Она не понимала, но на всякий случай кивнула.
— И вообще, — загадочно продолжал он, — о многом, что будет после, мы представляли в тех обстоятельствах вовсе не так…
Этого она и подавно не знала, он не объяснялся, переводил разговор на то, что хотел бы вернуться в родные края, но не один…
Как же она забыла о своей расписке, ну вот точно мокрой тряпкой по грифельной доске все стерлось! И Греза не напомнила: разошлись с Грезой пути-дорожки, переехали Никитины в другой район, а потом, по слухам, поступила Греза в университет.
— В этой, в этой комнате я была счастлива с мужем, в этой комнате нянчила Эмилию, пережила блокаду, в этой комнате и умру!
— Но, Александра Львовна, одной вам будет паршиво.

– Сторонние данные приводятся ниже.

/-- EXCHANGE_BEAT_CROSSING: the next beat of an exchange by itself crosses; four beats cross in a cycle. An XCHT reads its
beat and lands it with its pair; an XROT's beat moves one stack on; a beat of an S-D exchange waits for its data (R93, R94, R96, R100,
R101). -/
def execExchangeBeatCrossing (s : State) : Host.Outcome State Fault Refusal :=
  let k := s.myPeel s.arg
  let p := s.peel k
  let i := p.ptr + p.pair.length
  let banks := if p.kind = 4 then (rotSlots p).map bankOfSlot else pairBanks p (i / 64)
  -- four beats cross at once but for those of a windowed S-D exchange, each as it lands; a timed crossing is never deferred (R217)
  let wait := if s.timed ∨ (i % 4 ≠ 0 ∧ (p.kind ≠ 5 ∨ p.rdB = 1)) then 0 else crossWait s k banks
  if p.kind = 0 ∨ p.state = 1 then .next s
  else if 0 < wait then .next ((deferPeel s k).repostMe 1 s.arg .exchangeBeatCrossing)
  else if p.kind = 5 ∧ (p.stA.find? fun y => y.1 == i).isNone then .next (s.repostMe 1 s.arg .exchangeBeatCrossing)
  else if beatFails s p i then .next (failBeat s k i)
  else
    let s0 := (beatReads p i).foldl (fun t a => noteSpad t a 64 (myJob s)) s
    let s1 := takePorts s0 k banks
    let s2 := if p.kind = 3 then s1 else s1.tally s.cur.ctx s.cur.col 9 1
    let last := i + 1 = 64 * p.n
    let more := fun (t : State) => if last then t else t.afterMe (if i % 4 = 3 then 1 else 0) s.arg .exchangeBeatCrossing
    match p.kind with
    | 1 =>
      let s3 := (swapBeat s2 ((beatReads p i).getD 0 0) ((beatReads p i).getD 1 0)).modPeel k fun q => { q with ptr := i + 1 }
      let s4 := if i % 64 = 63 then pairDone s3 p (i / 64) else s3
      .next (if last then s4.afterMe 1 s.arg .exchangeComplete else more s4)
    | 5 =>
      -- the local side takes the returned beat; the version comes with a block's last beat (R96, R359)
      let loc := if p.a.isS then p.a else p.b
      let x := ((p.stA.find? fun y => y.1 == i).map Prod.snd).getD 0#512
      let s3 := (s2.storeFor (myJob s) (sideAddr loc (i / 64) + 64 * (i % 64)) 64 x.toNat).modPeel k fun q =>
        { q with ptr := i + 1, stA := q.stA.filter fun y => y.1 != i }
      let s4 := if i % 64 = 63 then setVer s3 loc (i / 64) (((p.stB.find? fun y => y.1 == i).map Prod.snd).getD 0#512 |>.setWidth 32)
        else s3
      .next (if last then s4.afterMe (if p.rdB = 1 then 1 else 0) s.arg .exchangeComplete
        else if p.rdB = 1 then more s4 else s4)
    | 3 =>
      let rd := fun (a : Nat) => BitVec.ofNat 512 (s.load a 64)
      let s3 := s2.modPeel k fun q =>
        { q with pair := q.pair ++ [(i, rd ((beatReads p i).getD 0 0), rd ((beatReads p i).getD 1 0))] }
      let s4 := if i % 64 = 63 then s3.afterMe (4 * stages p.micro) s.arg .xchtPairLanding else s3
      .next (more s4)
    | _ =>
      let vals := (beatReads p i).map fun a => s.load a 64
      let s3 := (List.range 16).foldl (fun t c =>
        t.storeFor (myJob s) ((beatReads p i).getD ((c + 1) % 16) 0) 64 (vals.getD c 0)) s2
      let s4 := s3.modPeel k fun q => { q with ptr := i + 1 }
      let vs := (rotSlots p).map fun q => (s.slot q).version
      let s5 := if last then (List.range 16).foldl (fun t c =>
          (t.renewMeta ((rotSlots p).getD c 0)).modSlot ((rotSlots p).getD c 0) fun m =>
            { m with version := vs.getD ((c + 15) % 16) 0#32, tag := m.tag + 1#8 })
          ((rotSlots p).foldl (fun t q => noteMeta t q (myJob s)) s4)
        else s4
      .next (if last then s5.afterMe 0 s.arg .exchangeComplete else more s5)

/-! ### XCHT transforms (R362) -/

/-- A block as bytes. -/
def blockBytes (x : Nat) : List Nat := (List.range 4096).map fun i => x / 2 ^ (8 * i) % 256
/-- A block from its bytes. -/
def bytesBlock (l : List Nat) : Nat := l.foldr (fun b a => b + 256 * a) 0
/-- Where byte t of the output of a transpose of E-byte elements comes from. -/
def transposeFrom (e t : Nat) : Nat :=
  let (a, b) := match e with | 1 => (64, 64) | 2 => (32, 64) | 4 => (32, 32) | _ => (16, 32)
  let u := t / e
  -- output element (c, r) is element u = c*a + r
  ((u % a) * b + u / a) * e + t % e
/-- Where byte t of the output of a byte reversal of E-byte elements comes from. -/
def reverseFrom (e t : Nat) : Nat := t / e * e + (e - 1 - t % e)
/-- Where byte t of the output of a pair swap of E-byte elements comes from. -/
def swapFrom (e t : Nat) : Nat := if t / e % 2 = 0 then t + e else t - e
/-- Rearrange a block by where each byte comes from. -/
def rearrange (f : Nat → Nat) (x : Nat) : Nat :=
  let a := (blockBytes x).toArray
  bytesBlock ((List.range 4096).map fun t => a.getD (f t) 0)
/-- The stages of a microword on a block moving in a direction: 1 from SN to SF, 0 from SF to SN. -/
def xform (m : Word) (dir : Nat) (x : Nat) : Nat :=
  let x1 := if m.getLsbD dir then rearrange (transposeFrom (2 ^ (m.extractLsb' 2 2).toNat)) x else x
  let bre := (m.extractLsb' 6 2).toNat
  let x2 := if m.getLsbD (4 + dir) then rearrange (reverseFrom (if bre = 0 then 4096 else 2 ^ bre)) x1 else x1
  if m.getLsbD (8 + dir) then rearrange (swapFrom (2 ^ (m.extractLsb' 10 2).toNat)) x2 else x2

/-- XCHT_PAIR_LANDING: the oldest pair that was read lands, transformed, and all its beats cross (R100, R362). -/
def execXchtPairLanding (s : State) : Host.Outcome State Fault Refusal :=
  let k := s.myPeel s.arg
  let p := s.peel k
  let j := p.ptr / 64
  let wait := if s.timed then 0 else crossWait s k (pairBanks p j)
  if p.kind ≠ 3 ∨ p.state = 1 then .next s
  else if 0 < wait then .next ((deferPeel s k).repostMe 1 s.arg .xchtPairLanding)
  else
    let s := takePorts s k (pairBanks p j)
    let beats := p.pair.take 64
    let xa := beats.foldr (fun b acc => b.2.1.toNat + 2 ^ 512 * acc) 0
    let xb := beats.foldr (fun b acc => b.2.2.toNat + 2 ^ 512 * acc) 0
    let s1 := (s.storeFor (myJob s) (sideAddr p.a j) 4096 (xform p.micro 0 xb)).storeFor (myJob s) (sideAddr p.b j) 4096
      (xform p.micro 1 xa)
    let s2 := ((pairDone s1 p j).modPeel k fun q => { q with ptr := 64 * (j + 1), pair := q.pair.drop 64 }).tally
      s.cur.ctx s.cur.col 9 64
    .next (if j + 1 = p.n then s2.afterMe 1 s.arg .exchangeComplete else s2)

/-! ### Completion -/

/-- An exchange leaves: its locks clear, its bindings leave their queues, its engine frees. Exchanges that wait try again
at once, or in the next cycle where their own engine is the one freed (R97, R354). -/
def endXch (s : State) (k : Nat) : State :=
  let p := s.peel k
  let s1 := (xchSlots p).foldl (fun t q => t.modSlot q fun m => { m with lock := false }) s
  let s2 := (peelChans p).foldl (fun t ch => t.modChan ch fun x => { x with binds := x.binds.filter fun q => q != k }) s1
  wakeWaiting (s2.modPeel k fun _ => Peel.init) (fun w => match w.what with | .exchange _ _ => true | _ => false)
    fun w => match w.what with | .exchange _ q => if q = k ∨ q = twinPeel k then 1 else 0 | _ => 0

/-- EXCHANGE_COMPLETE: LOCK clears, the binding leaves its queues, the engine frees (R93, R94, R115). -/
def execExchangeComplete (s : State) : Host.Outcome State Fault Refusal := .next (endXch s (s.myPeel s.arg))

— Я — не одна, эти стены со мной, мой город со мной, ленинградцы никогда не покидают своего города! И когда вы соблазняли мою маленькую девочку, увлекали ее расписываться, вы не думали, что мне будет «паршиво»? Вы не думали, что моя Эмилия из-за вас бросит институт?
— Мамочка, я закончу заочно.
— Не закончишь, девочка, не надо лгать ни мне, ни себе! И что ты нашла в этом сером типе?..

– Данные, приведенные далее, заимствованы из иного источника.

/-- Remote writes of the executing core's job have no answer yet: atomics, merges, exchanges, releases and stores (R74, R166). -/
def digestOpen (s : State) : Bool := s.gtab.rows.any fun r =>
  r.2.state == 1#2 && r.2.kind != 0#8 && r.2.kind != 5#8 && decide ((s.ctx (r.1 / 1024)).job = s.myCtx.job)
/-- What a GETC finds; of a DIGEST that remote writes without an answer may have changed by now, the change is open (R74; log 42). -/
def getcValue (s : State) (n : Nat) : Word × State :=
  if n = 0x040 ∧ digestOpen s then (ctlRead s n + Config.remoteDigest s.takeFree.1, s.takeFree.2) else (ctlRead s n, s)

/-- GETC: the register's value at execution lands one cycle on (R61, R394). -/
def execGetc (h : Hd) (d : BitVec 5) (i : BitVec 11) (s : State) : Host.Outcome State Fault Refusal :=
  s.wordListed (ctlExists i.toNat) h (fun _ => none) fun s =>
    (getcValue s i.toNat).2.land 1 [.s d.toNat (getcValue s i.toNat).1] 0#5

/-- The RW bits of a control register (R64 to R80). -/
def ctlRw (n : Nat) : Word := match n with
  | 0x003 => 0x1F#64
  | 0x004 => 7#64
  | 0x013 => 0xFF#64
  | 0x020 => 3#64
  | 0x021 => 1#64
  | 0x030 | 0x031 | 0x032 => BitVec.allOnes 64
  | 0x041 => 0x7FFFFFFFF#64
  | 0x050 => 1#64
  | 0x051 => 7#64
  | 0x052 => 3#64
  | n => if 0x070 ≤ n ∧ n ≤ 0x077 then BitVec.allOnes 64 else 0#64
/-- The W1C bits: STATUS.RES (R66). -/
def ctlW1c (n : Nat) : Word := if n = 0x002 then 16#64 else 0#64
/-- Registers that only the head core writes: context and cluster scope (R45). -/
def ctlHead (n : Nat) : Bool :=
  [0x002, 0x013, 0x021, 0x041, 0x050, 0x051].contains n || (decide (0x070 ≤ n) && decide (n ≤ 0x077))

/-- The world map bits that forbid a write to a stack's registers: those of the four row contexts of its rows, and of its
slabs where the write sets SREQ (R63). -/
def stackWorldBad (s : State) (st : Nat) (slabs : Bool) : Bool :=
  stackForeign s st || (slabs && (List.range 96).any fun i => s.worldOf (.slab st i) != s.myCtx.world)

/-- The checks of a control register write that sets some bits: privilege, world (R61, R63, R13). -/
def ctlTrap (s : State) (n : Nat) (set : Word) : Option Trap :=
  if ctlHead n ∧ s.cur.col ≠ 0 then none
  else if [0x050, 0x051, 0x052].contains n ∧ !s.myCtx.priv then some .privileged
  else if n = 0x020 ∧ (dieOf s.cur.ctx = 1 ∨ isQ s.cur.ctx) then some .privileged
  else if n = 0x021 ∧ isQ s.cur.ctx then some .privileged
  else if (n = 0x020 ∨ n = 0x052) ∧ stackWorldBad s s.myStack (decide (n = 0x052) && set.getLsbD 1) then some .world
  else none

/-- Enter a write that clears and then sets bits of a control register; it lands one cycle on (R61, R62). -/
def ctlPut (s : State) (n : Nat) (clear set : Word) : State :=
  if ctlHead n ∧ s.cur.col ≠ 0 then s
  else match n with
    | 0x020 => s.afterMe 1 0 (.amodeWrite (((s.stackAt s.myStack).win &&& ~~~(clear.setWidth 2)) ||| set.setWidth 2))
    | 0x021 => s.afterMe 1 0 (.cmodeWrite ((s.cmode.get false (rowNo s.cur.ctx) && !clear.getLsbD 0) || set.getLsbD 0))
    | 0x030 => s.afterMe 1 0 (.randkeyWrite false clear set)
    | 0x031 => s.afterMe 1 0 (.randkeyWrite true clear set)
    | 0x032 => s.afterMe 1 0 (.randposWrite clear set)
    | 0x041 => (s.land 1 [.ctl 0x041 0#64 set] 0#5).afterMe 1 s.mark (.touchedClear ((clear &&& ~~~set).setWidth 35))
    | 0x052 =>
      let s1 := if set.getLsbD 0 then s.afterMe 1 s.myStack .pgateCreqSet
        else if clear.getLsbD 0 then s.afterMe 1 s.myStack .pgateCreqClear else s
      if set.getLsbD 1 then s1.afterMe 1 s.myStack .pgateSreqSet
      else if clear.getLsbD 1 then s1.afterMe 1 s.myStack .pgateSreqClear else s1
    | n => if ctlRw n = 0#64 ∧ ctlW1c n = 0#64 then s else s.land 1 [.ctl n clear set] 0#5
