-- ==== Sys2Proof/Machine/Dispatch.lean ====
section
/-! DEFINITION. One arm per step of the module: each is a direct call of its meaning. -/

namespace Sys2Proof.Machine

open Sys2Proof
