-- ==== Sys2Proof/Machine/Core.lean ====
section
/-! DEFINITION. The machine as the host runs it. -/

def Sys2Proof.core : Host.Core := { State := Sys2Proof.Machine.State, Fault := Sys2Proof.Machine.Fault, Refusal := Sys2Proof.Machine.Refusal, step := Sys2Proof.Machine.step, reset := Sys2Proof.Machine.State.reset }
end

Эмилия даже вздрогнула — так ясно прозвучало это все в квартире, будто стены пропускали не только звуки вечернего дома, но и улавливали и усиливали голоса прошлого.
Мама была пророчицей…
В наружную дверь скреблись ключом: это Пантелей Прокофьевич никогда сразу не мог угадать в замочную скважину. Вот он зашаркал, закашлял в прихожей, спросил почти без интонаций:
— Эмилия, ты дома?
— Нет, ушла в кино!
— Вовсе расплавился, такая жара, — сказал Пантелей Прокофьевич, ступая в кухню и ставя по привычке большие свои ноги носками внутрь. На сероватом отекшем вниз, к подбородку, лице его было таинственное выражение.
— Я тебе что-то принес, мамочка, надеюсь, ты будешь довольна. Вчера меня маленько подвели, да лучше поздно, чем никогда…
«Опять какого-нибудь сушеного паука», — внутренне сморщилась Эмилия и все же подивилась, откуда такое внимание.